Robert Kaplan predicted in his book “The Coming Anarchy” that the dystrophic scenario from the Road Warrior was a prelude to what would eventually encompass us globally.   “Their world crumbled.   The cities exploded.   A whirlwind of looting, a firestorm of fear.   Men began to feed on men.   On the roads it was a white line nightmare.   Only those mobile enough to scavenge, brutal enough to pillage would survive.”   (Mad Max 2: The Road Warrior, (1981) Quotes)   Fortunately, Kaplan’s thesis, based on his observations regarding West Africa, was incorrect.
    Kaplan warned that West Africa’s ungoverned spaces, disease-ridden slums, weak borders, and impoverished masses, was a look into the future of the planet.   Where Kaplan fall short in his notion that nation-states will dissolve into tribal enclaves and the lack of the United States policy in West Africa will add to this worldwide decline.   Kaplan failed to predict that increases in the re-establishment along with the political power growth of nation-states in West Africa would stabilize that region; and that change in United States policies to combating issues in West Africa would mitigate his global anarchy hypothesis.

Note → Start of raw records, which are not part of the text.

/-- The whole-decode statements: a fresh block and a block that still presents a Reading accept the same command,
with the same configuration and the same samples. -/
theorem witness_decode :
    (asking State.reset 0b01).Accepting .raw .v22 ∧ (asking State.reset 0b01).noReset ∧
    (asking doneWithReading 0b01).Accepting .raw .v22 ∧ (asking doneWithReading 0b01).noReset ∧
    (asking State.reset 0b01).cfg = (asking doneWithReading 0b01).cfg ∧
    ∀ k, (asking State.reset 0b01).stream k = (asking doneWithReading 0b01).stream k := by
  refine ⟨⟨?_, ?_, ?_, ?_, ?_⟩, ?_, ⟨?_, ?_, ?_, ?_, ?_⟩, ?_, ?_, fun _ => rfl⟩ <;>
    first
      | decide
      | (unfold State.noReset; decide)

/-- DecodeEndsWithinItsTimeouts' clause on a capture that succeeds: the stream of VH9. -/
theorem witness_capture_succeeds :
    (match (capture Config.default fun k => k % 2 == 1).result with
      | .ok f => f == 0 | .error _ => false) = true := by decide

end Sys2Proof.Tests
end

section
/-! The step, one equation per case: which outcome each way of selecting an instruction has. Then the scope
statements of 00_scope.md: where a step is refused (R7), and the optional fixed threshold (R8). -/

namespace Sys2Proof.Machine

/-! ### The words a step can select -/

/-- R72, R73: PRIM codes 6 and 7 are rejected as reserved. -/
theorem decode_prim_reserved {r : PrimReq} (h : 6 ≤ r.code.toNat) :
    decode (.prim r) = .rejected .reservedPrim := by
  simp only [decode, decodePrim]
  split
  case h_7 => rfl
  all_goals omega

/-- R73: PRIM codes 1 to 5 each request a primitive. -/
theorem decode_prim_instr {r : PrimReq} (h₀ : r.code ≠ 0) (h₅ : r.code.toNat ≤ 5) :
    ∃ i, decode (.prim r) = .instr i := by
  have hpos : r.code.toNat ≠ 0 := fun h => h₀ (BitVec.eq_of_toNat_eq h)
  have hcode : r.code.toNat = 1 ∨ r.code.toNat = 2 ∨ r.code.toNat = 3 ∨ r.code.toNat = 4 ∨
      r.code.toNat = 5 := by omega
  rcases hcode with h | h | h | h | h <;> simp [decode, decodePrim, h]

/-- R12: every phase but `Idle` and `Done` runs a micro-operation. -/
theorem decodeMicroOp_instr {b : Block} (h : b.ready = false) :
    ∃ i, decodeMicroOp b.variantQ b.phase = .instr i := by
  cases hp : b.phase
  case idle => simp [Block.ready, hp] at h
  case done => simp [Block.ready, hp] at h
  case parse => cases b.variantQ <;> exact ⟨_, rfl⟩
  all_goals exact ⟨_, rfl⟩

/-- An outstanding PRIM request is what the step looks at first (assumption 7). -/
theorem State.fetchWord_of_prim {s : State} (h : s.prim.code ≠ 0) :
    s.fetchWord = some (.prim s.prim) := if_pos h

/-- R61, R64, R73: unless the outstanding request is reserved, the word a step selects is an instruction. -/
theorem State.fetchWord_decodes {s : State} {w : CodeWord} (h : s.prim.code.toNat ≤ 5)
    (hw : s.fetchWord = some w) : ∃ i, decode w = .instr i := by
  unfold State.fetchWord at hw
  split at hw
  case isTrue hprim =>
    cases hw
    exact decode_prim_instr hprim h
  case isFalse =>
    split at hw
    case isTrue =>
      split at hw
      case isTrue =>
        cases hw
        exact ⟨_, rfl⟩
      case isFalse => cases hw
    case isFalse hbusy =>
      cases hw
      simpa using decodeMicroOp_instr (Bool.eq_false_iff.mpr hbusy)

/-! ### The outcome of a step -/

/-- R200: without reset the step does what it would have done. -/
@[simp] theorem State.underReset_none (s : State) (o : Host.Outcome State Fault Refusal) :
    s.underReset none o = o := rfl

/-- R200, R201: under reset every outcome, a refusal included, becomes a reset state. -/
theorem State.underReset_some (s : State) (k : Nat) (o : Host.Outcome State Fault Refusal) :
    ∃ t, s.underReset (some k) o = .next (s.resetDuring k t) := by
  cases o with
  | next t => exact ⟨t, rfl⟩
  | fault r => exact ⟨s, rfl⟩
  | refused r => exact ⟨s, rfl⟩

section StepEquations
variable {s : State}

/-- 93_implementation_defined.md U10: a configuration outside R7 is refused (assumption 12). -/
theorem step_of_invalid (hv : s.cfg.valid = false) : step s = .refused .invalidConfig := by
  simp [step, hv]

/-- R200, R201: reset wins over whatever the step would have done. -/
theorem step_of_reset {k : Nat} (hv : s.cfg.valid = true) (hr : s.nextInput.rst = some k) :
    ∃ t, step s = .next (s.latched.resetDuring k t) := by
  rw [step, if_pos hv, hr]
  exact State.underReset_some _ k _

/-- R160: with nothing selected, the step's inputs are used up and nothing else happens. -/
theorem step_of_waiting (hv : s.cfg.valid = true) (hr : s.nextInput.rst = none)
    (hw : s.fetchWord = none) : step s = .next s.latched := by
  simp [step, hv, hr, hw]

/-- R12, R160: without reset, a step runs the instruction it selects. -/
theorem step_of_instr {w : CodeWord} {i : Instr} (hv : s.cfg.valid = true)
    (hr : s.nextInput.rst = none) (hw : s.fetchWord = some w) (hd : decode w = .instr i) :
    step s = exec i s.latched := by
  simp [step, hv, hr, hw, hd]

/-- A selected word that is no instruction stops the step. -/
theorem step_of_rejected {w : CodeWord} {why : DecodeError} (hv : s.cfg.valid = true)
    (hr : s.nextInput.rst = none) (hw : s.fetchWord = some w) (hd : decode w = .rejected why) :
    step s = .refused .reservedPrim := by
  simp [step, hv, hr, hw, hd]

/-- R72, R73: a reserved PRIM request stops the step. -/
theorem step_of_reserved_prim (hv : s.cfg.valid = true) (hr : s.nextInput.rst = none)
    (h : 6 ≤ s.prim.code.toNat) : step s = .refused .reservedPrim := by
  have hcode : s.prim.code ≠ 0 := fun h₀ => by simp [h₀] at h
  exact step_of_rejected hv hr (State.fetchWord_of_prim hcode) (decode_prim_reserved h)

/-- Without reset, and without a reserved request, a step of a valid configuration goes on. -/
theorem step_next_of_legal_prim (hv : s.cfg.valid = true) (hr : s.nextInput.rst = none)
    (h : s.prim.code.toNat ≤ 5) : ∃ t, step s = .next t := by
  cases hw : s.fetchWord with
  | none => exact ⟨_, step_of_waiting hv hr hw⟩
  | some w =>
    obtain ⟨i, hd⟩ := State.fetchWord_decodes h hw
    rw [step_of_instr hv hr hw hd]
    exact exec_next i s.latched

end StepEquations

/-- Settles O14, from the equations of `step`: which case applies is decided by R7, by reset, and by the
outstanding PRIM request. -/
theorem stepRefusesOnlyWhatIsNotThisBlock : Obligations.StepRefusesOnlyWhatIsNotThisBlock := by
  intro s
  refine ⟨step_of_invalid, step_of_reserved_prim, fun hv h => ?_⟩
  cases hr : s.nextInput.rst with
  | none => exact step_next_of_legal_prim hv hr (h.resolve_right (absurd hr))
  | some k =>
    obtain ⟨t, ht⟩ := step_of_reset hv hr
    exact ⟨_, ht⟩

/-! ### The fixed threshold -/

/-- Settles O28: under the fixed threshold the low phase takes no part, and the comparison is that of
`decideFixed` (R124). -/
theorem fixedThresholdComparesTheHighPhase : Obligations.FixedThresholdComparesTheHighPhase := by
  intro k lo hi
  calc decideBit (.fixedThreshold k) lo hi = true
      ↔ decideFixed k hi = true := Iff.rfl
    _ ↔ k < hi.toNat := decide_eq_true_iff

end Sys2Proof.Machine
end

section
/-! What one instruction can do, said once. To the registers: the relation `Block.Moves`, one constructor per way
an instruction can end (R90 to R180). To everything else: `State.Evolves`, the configuration, the inputs and the
request kept, time and the pin trace only extended. The safety statements below are case analyses on these two. -/

namespace Sys2Proof

/-- The phase in which the sequencer runs a micro-operation (R12, R64); commands and primitives have none. -/
def Instr.microPhase : Instr → Option Phase
  | .request   => some .request
  | .respLow   => some .responseLow
  | .respHigh  => some .responseHigh
  | .dataReady => some .dataReady
  | .bitHi     => some .bitHigh
  | .bitLo     => some .bitLow
  | .check     => some .check
  | .parse11   => some .parse
  | .parse22   => some .parse
  | .toFloat   => some .toFloat
  | _          => none

/-- The failure a waiting micro-operation raises on a timeout while bit `idx` is captured (R176 to R179). -/
def Instr.waitFailure (idx : BitIdx) : Instr → Option Machine.Failure
  | .respLow   => some .timeoutAwaitingResponseLow
  | .respHigh  => some .timeoutAwaitingResponseHigh
  | .dataReady => some .timeoutAwaitingDataStart
  | .bitHi     => some (.timeoutAwaitingBit idx)
  | .bitLo     => some (.timeoutAwaitingBit idx)
  | _          => none

theorem microPhase_of_decodeMicroOp {v : Variant} {p : Phase} {i : Instr}
    (h : decodeMicroOp v p = .instr i) : i.microPhase = some p := by
  cases p <;> cases v <;> cases h <;> rfl

theorem Instr.format_of_microPhase {i : Instr} {p : Phase} (h : i.microPhase = some p) :
    i.format = .phase := by
  cases i <;> cases h <;> rfl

    When Kaplan wrote this hypothesis in 1994, he concluded that places like Sierra Leone where  
a microcosm of what is occurring, albeit in a more tempered and gradual manner, throughout West Africa and much of the underdeveloped world: the withering away of central governments, the rise of tribal and regional domains, the unchecked spread of     disease, and the growing pervasiveness of war (Kaplan, 1994)
What Kaplan failed to envision was that these nation states, no matter how they were formed, would reach a point where they would emerge from the chaos of civil war and strife to become not only a stable government, but one which functions as a nation-state.   And that the de-colonialization that took place in Africa, starting in 1945, and the subsequent struggles faced by those...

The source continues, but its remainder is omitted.